层次模型的结构如下，首先指定数据来自参数为 $\theta$ 的分布
$X\sim f(X\mid\theta)$
参数本身也来自另一个以 $\lambda$ 为参数的分布
$\theta\sim g(\theta\mid\lambda)$
$\lambda$ 来自先验分布
$\lambda\sim h(\lambda)$

The essential idea of the hierarchical model is because the $\theta$ s are not independent but rather are drawn from a common distribution with parameter $\lambda$ , we can share information across the $\theta$ s by also estimating $\lambda$ at the same time.

例：对一批来自相同铸币厂的缺陷硬币进行检测，可以通过多次投掷结果使用统计推断的方法找出bias，一般有两种方法解决该问题

estimate the bias of each coin from its coin toss data independently of all the others.(孤立样本点估计)
pool the results together and estimate the same bias for all coins.(所有样本点聚集估计)

由于层次模型的条件独立性，一般使用Gibbs sampling作为MCMC的采样策略.

Note that because of the conditionally independent structure of hierarchial models, Gibbs sampling is often a natural choice for the MCMC sampling strategy.
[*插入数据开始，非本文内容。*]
-- ==== Sys2Proof/Machine/State.lean ====
section
/-! DEFINITION. The state of one machine as plain data: every piece of state of spec/10_state.md, the fault latch, and the
model's own counter of random draws; the reasons a step can name; the state right after reset (R30). -/

namespace Sys2Proof.Machine

/-- The four faults of spec/60_exceptions.md R150. A fault is raised inside a step and TAKEN: it is latched in the state
(`State.takeFault`), because the spec says what it leaves (R155, R156), so no step and no meaning answers
`Outcome.fault`; these names are the `kind` of the fault record (R172). -/
inductive Fault where
  /-- Raised by a fetch at 4095 or above, by `Dxyn`, `Fx33`, `Fx55`, `Fx65` with an address at 4096 or above, and by `Ex9E`,
  `ExA1` with a key index above 15 (R151). Safe: the machine halts where another reading would go on. -/
  | outOfBounds
  /-- Raised by `2nnn` when the call stack holds 16 entries (R152). Safe: the spec says so. -/
  | stackOverflow
  /-- Raised by `00EE` when the call stack is empty (R153). Safe: the spec says so. -/
  | stackUnderflow
  /-- Raised at decode for every word outside the opcode map (R154). Safe: the spec says so. -/
  | illegalInstruction
  deriving DecidableEq, Repr

/-- What the model refuses. Nothing: every instruction of the opcode table has its meaning. -/
inductive Refusal where
  /-- An instruction without a meaning; raised by no arm of `exec`. Safe. -/
  | notModelled (mnemonic : String)
  deriving DecidableEq, Repr

/-- The fault record `(kind, opcode, pc)` (spec/10_state.md R27, spec/60_exceptions.md R172). -/
structure FaultRecord where
  kind : Fault
  /-- the fetched word, absent when the fetch itself faulted -/
  opcode : Option Word
  /-- `pc0` of the faulting step -/
  pc : Word
  deriving DecidableEq, Repr

/-- The fault latch of R27: `halted` and `fault_rec` in one, since `halted = 1` exactly when a record is present
(log entry 24). -/
inductive FaultLatch where
  | running
  | halted (record : FaultRecord)
  deriving DecidableEq, Repr

/-- `mem` as (address, byte) pairs; its canonical form is `Memory.wf` (Machine/Ops.lean). -/
abbrev Memory := List Host.Cell

/-- The pixel buffer, 32 rows of 64 pixels: `fb[y][x]`, true = on (R24). -/
abbrev Screen := Vector (Vector Bool 64) 32

/-- The complete state of one machine (spec/10_state.md, the tuple at its head). -/
structure State where
  /-- `V[0]`..`V[15]`, VF = `V[15]` (R10, R11) -/
  v : Vector Byte 16
  /-- `I` (R15, R16) -/
  i : Word
  /-- `PC` (R13, R14) -/
  pc : Word
  /-- `SP`, the number of entries held (R17) -/
  sp : Fin 17
  /-- `stack[0]`..`stack[15]`, apart from memory (R17, R18) -/
  stack : Vector Word 16
  /-- `DT` (R21) -/
  dt : Byte
  /-- `ST` (R22) -/
  st : Byte
  /-- `mem` (R23) -/
  mem : Memory
  /-- `fb` (R24) -/
  fb : Screen
  /-- `dirty` (R25) -/
  dirty : Bool
  /-- `key[0]`..`key[15]`, true = pressed (R26) -/
  key : Vector Bool 16
  /-- `halted` and `fault_rec` (R27) -/
  latch : FaultLatch
  /-- the MODEL's own field: how many random bytes have been drawn (R111, log entry 5) -/
  draws : Nat
  deriving DecidableEq, Repr

/-- `fault_rec` (R27). -/
def State.faultRec (s : State) : Option FaultRecord :=
  match s.latch with
  | .running => none
  | .halted r => some r

/-- `halted` (R27). -/
def State.halted (s : State) : Bool := s.faultRec.isSome

/-- Every pixel off. -/
def Screen.blank : Screen := Vector.replicate 32 (Vector.replicate 64 false)

/-- The state right after reset with nothing loaded, that is after `init` of an empty ROM with the default font (R30, R180):
`PC` = 0x200, memory at its reset contents (nothing listed), and the values the spec chooses for the rest (D1; log entries 1, 2, 5). -/
def State.reset : State where
  v := Vector.replicate 16 0
  i := 0
  pc := BitVec.ofNat 16 Config.progBase
  sp := 0
  stack := Vector.replicate 16 0
  dt := 0
  st := 0
  mem := []
  fb := Screen.blank
  dirty := false
  key := Vector.replicate 16 false
  latch := .running
  draws := 0

end Sys2Proof.Machine
end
假设核电站的泵每10个有 $y_i$ 个是次品，每次观测泵的时间点为 $t_i$ ，使用Poisson likelihood对失败的次数进行建模，其中强度参数 $\lambda_i$ (表示失败的次数）在每个泵中都不相同，由于每个泵的观测时间点是不同的，需要将 $\lambda_i$ 放缩至 $\lambda_it_i$ .

似然函数 $f$ 为
$\prod_{i=1}^{10}Poisson(\lambda_it_i)$
其中参数 $\lambda$ 服从先验概率密度函数 $g$
$\Gamma(\alpha, \beta)$
设置 $\alpha=1.8$ ，超参数 $\beta$ 的分布为
$\Gamma(\gamma, \delta)$
其中 $\gamma=0.01;\delta=1$
层次模型中有11个未知参数（10个 $\lambda$ 和 $\beta$ ），后验分布为
$p(\lambda, \beta\mid y, t)=\prod_{i=1}^{10}Poisson(\lambda_it_i)\times \Gamma(\alpha, \beta)\times \Gamma(\gamma, \delta)$
条件分布为
$\left\{ \begin{aligned} &p(\lambda_i\mid \lambda_{-i}, \beta, y, t)=\Gamma(y_i+\alpha, t_i+\beta)\\ &p(\beta\mid \lambda, y, t)=\Gamma(10\alpha+\gamma, \delta+\sum_{i=1}^{10}\lambda_i) \end{aligned} \right.$

# 根据关于lambda_i的条件概率公式进行Gamma抽样
def lambda_update(alpha, beta, y, t):
    return G(size=len(y), shape=y+alpha, scale=1.0/(t+beta))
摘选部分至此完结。